EIT Food’s mission is to catalyse the transformation of the food system for it to become more sustainable, healthy and trusted. With its objective to change how food is produced, consumed and valued by society, EIT Food is responding to a number of global challenges that put pressure on current practices and systems.
© EIT Food

Food is essential. It gives us life. It gives us health, energy, vitality; it helps us to survive, to grow and to adapt.

Food is everything. And so its future is precious. Because the thing that unites seven billion of us can just as easily divide us. Food inequality is at an all-time high, the population continues to grow as resources continue to decrease, and all in the age of fake news and misinformation.

EIT Food’s Mission

EIT Food’s mission is to catalyse the transformation of the food system for it to become more sustainable, healthy and trusted. With its objective to change how food is produced, consumed and valued by society, EIT Food is responding to a number of global challenges that put pressure on current practices and systems.

Food Production, Health and Sustainabilty

Firstly, food systems need to be capable of feeding a growing world population, which is projected to reach 9.8 billion in 2050, and 11.2 billion in 2100 (1) .

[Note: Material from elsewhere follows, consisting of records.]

/-- A commit writes neither the parameters nor `FAULT` (R107). -/
theorem Completes.params_fault {i : Instr} {s t : State} (h : Completes i s t) :
    t.params = s.params ∧ t.fault = s.fault := by
  obtain ⟨e, -, hc⟩ := h
  obtain ⟨pc', -, -, rfl⟩ := complete_eq_ok.mp hc
  exact ⟨rfl, rfl⟩

/-! ## IN (R97, R98) -/

/-- The whole next state of an IN that completes (R97). -/
theorem Completes.of_inp {d : Param} {s t : State} (h : Completes (.inp d) s t) :
    ∃ dst v q pc', writeAddr s 1 d = .ok dst ∧ s.inq = v :: q ∧ pc'.val = s.pc.val + 2 ∧
      t = { s with mem := s.mem.write dst.val v, inq := q, pc := pc', status := .ready } := by
  obtain ⟨e, ⟨dst, v, q, ho, hq, rfl⟩, hc⟩ := h
  obtain ⟨pc', hpc, -, rfl⟩ := complete_eq_ok.mp hc
  exact ⟨dst, v, q, pc', operandF1W_eq_ok.mp ho, hq, hpc, by simp [commit, hq]⟩

/-- An IN whose target resolves and that finds `INQ` empty suspends, before `pc` and the capacity are checked (R98). -/
theorem execIn_of_inq_eq_nil {s : State} {d : Param} {dst : Addr} (hd : writeAddr s 1 d = .ok dst) (hq : s.inq = []) :
    execIn d s = .next (suspend s) := by
  rw [execIn, operandF1W_eq_ok.mpr hd, except_ok_bind]
  simp only [hq, conclude_ok]

/-! ## OUT (R99) -/

/-- The whole next state of an OUT that completes (R99). -/
theorem Completes.of_out {a : Param} {s t : State} (h : Completes (.out a) s t) :
    ∃ x pc', readOperand s a = .ok x ∧ pc'.val = s.pc.val + 2 ∧
      t = { s with outq := s.outq ++ [x], pc := pc', status := .ready } := by
  obtain ⟨e, ⟨x, hx, rfl⟩, hc⟩ := h
  obtain ⟨pc', hpc, -, rfl⟩ := complete_eq_ok.mp hc
  exact ⟨x, pc', hx, hpc, rfl⟩

/-- An OUT whose operand is there goes on to the check of the new `pc` (R107 step 8). -/
theorem execOut_eq_conclude_complete {s : State} {a : Param} {x : Word} (hx : readOperand s a = .ok x) :
    execOut a s = conclude s (complete { advance 2 s with push := some x } s) := by
  rw [execOut, operandF1R, hx, except_ok_bind]

theorem execOut_of_badAddress {s : State} {a : Param} {z : Int} (h : BadAddress s a z) :
    execOut a s = .next (faultedWith s .invalidAddress z) := by
  rw [execOut, operandF1R, readOperand_of_badAddress h]
  rfl

/-- Whatever an instruction computed, a new `pc` above `ADDR_MAX` faults with the exact value (R129 e, R133 item 7). -/
theorem conclude_complete_of_pcNext {s : State} {e : Effects} (h : Config.addrMax < e.pcNext) :
    conclude s (complete e s) = .next (faultedWith s .invalidAddress e.pcNext) := by
  rw [complete_eq_error.mpr (.inl ⟨h, rfl⟩)]
  rfl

Secondly, with more than 2 billion people overweight or obese, and 800 million undernourished (2), and an expectation that half of the global population will be overweight by 2030 (3), there is an urgent need to create healthier diets that address global nutritional needs (4), while respecting local and regional food practices.

Thirdly, the rise of food-related non-communicable diseases (NCDs)—such as type-2 diabetes almost doubling over the past 30 years (5) –puts pressures on health systems around the globe. We will explore NCDs in Week 2.

Fourthly, food production is the largest cause of global environmental change: Agriculture occupies approximately 40% of global land (6) ; food production is responsible for up to 30% of global GHG emissions (7) and 70% of freshwater withdrawals are connected to the food industry (8).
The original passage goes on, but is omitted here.